WHAT TO DO:
Repeat exactly, and only, the lines of the entries below from the one with "h.trans (Frame.of_only (State.laneOut_only" through the one with "Frame l s (u.ringPairOut p q body) := by", both ends included.

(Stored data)
/-- Settles O25: each command from the law of its branch; a result, good or not, from the law of the sample it brings. -/
theorem tiltLoopAndItsRequests : Obligations.TiltLoopAndItsRequests :=
  ⟨fun _ hswap hcap h => tiltSample_fails hswap hcap h, fun _ hswap hpin href => tiltSample_requests hswap hpin href,
    fun _ _ _ hpend hcap hwb => tiltSampleReady_open hpend hcap hwb, fun _ _ _ hpend hcap hconv => tiltSampleReady_good hpend hcap hconv,
    fun _ h => tlsens_raises h, fun _ _ hm hbank hpin => tiltModeRequest_taken hm hbank hpin,
    fun m s h => completes_of_badcfg ((exec_tiltModeRequest m s).trans (by rw [State.requestTl_of_bad h])),
    fun _ hswap hbank => tiltSwap_asks hswap hbank, fun _ h => completes_of_ignored (if_pos h),
    fun _ hswap hbank => completes_of_badcfg ((if_neg (by simp [hswap])).trans (if_neg (by simp [hbank])))⟩

end Sys2Proof.Machine
end

section
/-!
A RETURNED FRAME UNDER AN IDLE INJECTION (R93, R94, R467). Batten takes down a direction whose frames do not return, whatever makes
them stay away. Where an injection of R467 made the direction send IDLE only, the same step shows the repair of that injection in
FLT_INTSTAT.INJDONE, a flag that O20's frame does not list.
-/
namespace Sys2Proof.Machine

/-- A command that ends by `done` settles what its effect left: what is said of its completion holds there. -/
theorem Completes.of_done {c : Instr} {s u : State} {P : State → Prop} (h : Completes c s P) (hexec : exec c s = u.done) :
    P u.settle := by
  obtain ⟨t, ht, hP⟩ := h
  obtain rfl : u.settle = t := Host.Outcome.next.inj (hexec.symm.trans ht)
  exact hP

/-- Ring 0 is up with both loops, and pair 0, its CW direction, is made to send IDLE only. -/
def idledRing : State :=
  let s := ((State.reset.wr R.BTN_STATUS_RINGUP 1).wr (R.BTN_RSTAT_CWUP 0) 1).wr (R.BTN_RSTAT_CCWUP 0) 1
  { s with flt := { s.flt with injIdle := [0] } }

theorem idledRing_up : idledRing.ringUp 0 = true ∧ idledRing.bothLoops 0 = true := by decide +kernel

theorem idledRing_on : idledRing.on (R.BTN_RSTAT_CWUP 0) = true := by decide +kernel

/-- The direction taken down shows the injection's repair. -/
theorem idledRing_injdone :
    (idledRing.ringDirDown 0 false).rd R.FLT_INTSTAT_INJDONE = 1 ∧ idledRing.rd R.FLT_INTSTAT_INJDONE = 0 := by decide +kernel

theorem idledRing_missing : exec (.returnedFrame 0 false .missing) idledRing = (idledRing.ringDirDown 0 false).done :=
  congrArg State.done (if_pos idledRing_on)

/-- Refutes O20: a frame that does not return on a direction under an IDLE injection sets FLT_INTSTAT.INJDONE too. -/
theorem not_battenMeasuresRings : ¬ Obligations.BattenMeasuresRings := by
  intro hrings
  obtain ⟨-, -, -, -, -, -, -, -, -, -, hmissing, -⟩ := hrings
  obtain ⟨-, -, -, -, hframe⟩ := (hmissing 0 false idledRing idledRing_up.1 idledRing_up.2).of_done idledRing_missing
  have hkept := hframe.rd R.FLT_INTSTAT_INJDONE (by decide) (by decide)
  rw [State.settle_rd _ _ (by decide) (by decide), idledRing_injdone.1, idledRing_injdone.2] at hkept
  exact absurd hkept (by decide)

end Sys2Proof.Machine
end

section
/-!
A SUBMISSION THAT LOCKS TRUSS OUT (R108, R297, R304, R315). Truss judges a fire's columns in order and charges each allowed one at once. A
later column whose BUDGET differs from Truss's copy is an exposure fault: Truss locks out, the hush request rises, and every fire not
yet transmitted is discarded, the fire under judgement with them. Columns are allowed, and yet nothing is submitted.
-/
namespace Sys2Proof.Machine

/-- A fire of row 0 of driver 0 over columns 0 and 1, planned. -/
def twoColFire : Fire :=
  { driver := 0, tag := 5, row := 0, proof := false, time := 0, ec := 4095, mask := 0, cur := 0, width := 0, epoch := 0, shot := 0
    cols := [(0, 1), (1, 2)], stage := .planned }

/-- The sightline table stands at 4,096 and the row table at 8,192: emitters 0 and 1 are VALID with BUDGET 0, and row 0 has
IMAX 1,000 and KNEE 10. -/
def twoColTables : List (Nat × Byte) :=
  storeBytes 0 (storeBytes 0 (storeBytes 0 [] 4096 (leBytes 2 1024)) 4112 (leBytes 2 1024)) 8192 (leBytes 4 (1000 + 1024 * 10))

/-- Truss in ARMED with no hold: one scan direction of ample budget, a phase halfway through the only facet, and a copy of the
BUDGET column that holds emitter 0 and lacks emitter 1. -/
def halfCopied : TrsState :=
  { TrsState.reset with
    resetHold := false, hushReq := false, prime1 := 0, prime2 := 0
    bankA := { ndir := 1, entries := [{ pulseMax := 10 ^ 9, lim1 := 10 ^ 9, lim2 := 10 ^ 9, valid := true, absorb := false }] }
    budCopy := [(0, [(true, 0)])]
    phase := { counts := 2, revCnt := 4, revLsb := 1000, edgeLsb := 0, indexLsb := 0, seen := true } }

/-- Light is permitted, and `twoColFire` is all that driver 0 has planned. -/
def copyShort : State :=
  let s := ((((((State.reset.wr R.TRS_STATE_STATE 1).wr R.TNN_STATUS_SCANVALID 1).wr R.TRS_GEOM_FACETS 1).wr R.TRS_GEOM_HALFW 0).wr
    R.TRS_EXPCFG_SECTLOG 0).wr R.TRS_DEADOFS_DEADOFS 0).wr R.BTN_WNOM_WNOM 10
  let s := (List.range 8).foldl (fun t k => t.wr (R.TRS_INCFG_DARK k) 0) s
  { s with trs := halfCopied, hbm := twoColTables, btn := { s.btn with fires := [twoColFire] }
           peg := { s.peg with epochs := [(0, s.captureCfg 4096 8192 0 0)] } }

theorem copyShort_plans : copyShort.nextFire 0 .planned = some twoColFire := by decide +kernel

/-- Column 0 alone is allowed. -/
theorem copyShort_allowed : (allowedOf copyShort twoColFire).2.2 = 1#32 := by decide +kernel

theorem copyShort_drive : copyShort.tooClose twoColFire = false ∧ copyShort.fireDrive twoColFire = some (1000, 10) := by decide +kernel

/-- A fire with a drive and with none near it goes to the exposure monitor. -/
theorem execFireSubmission_fits {n : Fin 64} {f : Fire} {i w : Nat} {s : State} (hnext : s.nextFire n.val .planned = some f)
    (hfar : s.tooClose f = false) (hdrive : s.fireDrive f = some (i, w)) (hlater : s.laterNear f = []) :
    exec (.fireSubmission n) s = (s.submitFire f i w).done := by
  change execFireSubmission n s = _
  simp [execFireSubmission, hnext, hfar, hdrive, hlater]

theorem copyShort_submits : exec (.fireSubmission 0) copyShort = (copyShort.submitFire twoColFire 1000 10).done :=
  execFireSubmission_fits copyShort_plans copyShort_drive.1 copyShort_drive.2 (by decide +kernel)

/-- The lockout that column 1 brings leaves no fire in the schedule. -/
theorem copyShort_discards : (copyShort.submitFire twoColFire 1000 10).btn.fires = [] := by decide +kernel

/-- Refutes O18: the mismatch of a later column locks Truss out, whose hush discards the fire while its mask holds a column. -/
theorem not_battenSendsFires : ¬ Obligations.BattenSendsFires := by
  rintro ⟨hsubmit, -⟩
  obtain ⟨-, hstands, -⟩ := (hsubmit 0 twoColFire copyShort copyShort_plans rfl).of_done copyShort_submits
  have hmask : (allowedOf copyShort twoColFire).2.2 ≠ 0 := by rw [copyShort_allowed]; decide
  have hmem := hstands copyShort_drive.1 (Option.isSome_of_eq_some copyShort_drive.2) hmask
  rw [State.settle_btn, copyShort_discards] at hmem
  exact List.not_mem_nil hmem

end Sys2Proof.Machine
end

section
/-!
DOWNSTREAM FRAMES (R91, R92, R113). What a frame, a HUSH set and a pass over all rings leave: of the registers only the corruption counts of
the pairs (DWL_PINJ.CNT), of Batten's record only the ring's sequence number; and what leaves on a ring that sends on both directions.
-/
namespace Sys2Proof.Machine

section
variable {l : List Fld} {s t u : State}

theorem Frame.ringOut (h : Frame l s u) (r dirs : Nat) (e : Nat → Emit) : Frame l s (u.ringOut r dirs e) :=
  h.trans (Frame.of_only (State.ringOut_only ..) (by decide) (by decide) (by decide))

theorem Frame.laneOut (h : Frame l s u) (p : Nat) (chars : List RingChar) : Frame l s (u.laneOut p chars) :=
  h.trans (Frame.of_only (State.laneOut_only ..) (by decide) (by decide) (by decide))

theorem Frame.hushSets (h : Frame l s u) (r n : Nat) : Frame l s (u.hushSets r n) :=
  ((h.ringOut ..).laneOut ..).laneOut ..

/-- A pair counts the frames that it corrupts for a test. -/
theorem Frame.ringPairOut (h : Frame l s u) {p : Nat} (hp : R.DWL_PINJ_CNT p ∈ l) (q : Nat) (body : List Byte) :
    Frame l s (u.ringPairOut p q body) := by
  have hinj (m : List (Nat × Nat)) : Frame l s { u with dwl := { u.dwl with ringInj := m } } :=
    h.trans ⟨fun _ _ _ => rfl, fun _ => rfl, fun _ => rfl⟩
  unfold State.ringPairOut
  dsimp only
  split
  · exact h
  · split
    · split
      · exact (((hinj _).bump hp).emit _).laneOut ..
      · exact (hinj _).laneOut ..
    · exact h.laneOut ..

theorem Frame.setRing (h : Frame l s u) (r : Nat) (f : RingState → RingState) : Frame l s (u.setRing r f) :=
  h.trans ⟨fun _ _ _ => rfl, fun _ => rfl, fun _ => rfl⟩

theorem Frame.sendRing (h : Frame l s u) {r : Nat} (hcw : R.DWL_PINJ_CNT (2 * r) ∈ l) (hccw : R.DWL_PINJ_CNT (2 * r + 1) ∈ l)
    (typ dest : Nat) (payload : List Byte) (dirs : Nat) : Frame l s (u.sendRing r typ dest payload dirs) := by
  unfold State.sendRing
  dsimp only
  refine Frame.when (Frame.when ((h.setRing ..).ringOut ..) _ ?_) _ ?_
  · exact (Frame.refl ..).ringPairOut hcw ..
  · exact (Frame.refl ..).ringPairOut hccw ..

/-- A frame of a ring takes its next sequence number, and Batten's record changes in nothing else. -/
theorem State.sendRing_btn (s : State) (r typ dest : Nat) (payload : List Byte) (dirs : Nat) :
    (s.sendRing r typ dest payload dirs).btn = (s.setRing r (fun x => { x with seq := ((s.ringSt r).seq + 1) % 65536 })).btn := by
  have hpair (v : State) (p q : Nat) (body : List Byte) : (v.ringPairOut p q body).btn = v.btn :=
    (State.ringPairOut_only ..).btn.resolve_left (by decide)
  unfold State.sendRing
  dsimp only
  rw [State.when_keeps State.btn (hpair ..), State.when_keeps State.btn (hpair ..), (State.ringOut_only ..).btn.resolve_left (by decide)]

ANSWER SECTION:
  h.trans (Frame.of_only (State.laneOut_only ..) (by decide) (by decide) (by decide))

theorem Frame.hushSets (h : Frame l s u) (r n : Nat) : Frame l s (u.hushSets r n) :=
  ((h.ringOut ..).laneOut ..).laneOut ..

/-- A pair counts the frames that it corrupts for a test. -/
theorem Frame.ringPairOut (h : Frame l s u) {p : Nat} (hp : R.DWL_PINJ_CNT p ∈ l) (q : Nat) (body : List Byte) :
    Frame l s (u.ringPairOut p q body) := by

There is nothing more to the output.